§ EXERCISE DETAILS: For each line in the records, produce an exact copy.

§ EXTRACTED RECORDS:
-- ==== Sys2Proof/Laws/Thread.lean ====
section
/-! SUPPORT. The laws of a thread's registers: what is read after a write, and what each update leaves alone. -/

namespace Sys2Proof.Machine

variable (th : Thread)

§ RESULT OF THIS EXERCISE:
-- ==== Sys2Proof/Laws/Thread.lean ====
section
/-! SUPPORT. The laws of a thread's registers: what is read after a write, and what each update leaves alone. -/

namespace Sys2Proof.Machine

variable (th : Thread)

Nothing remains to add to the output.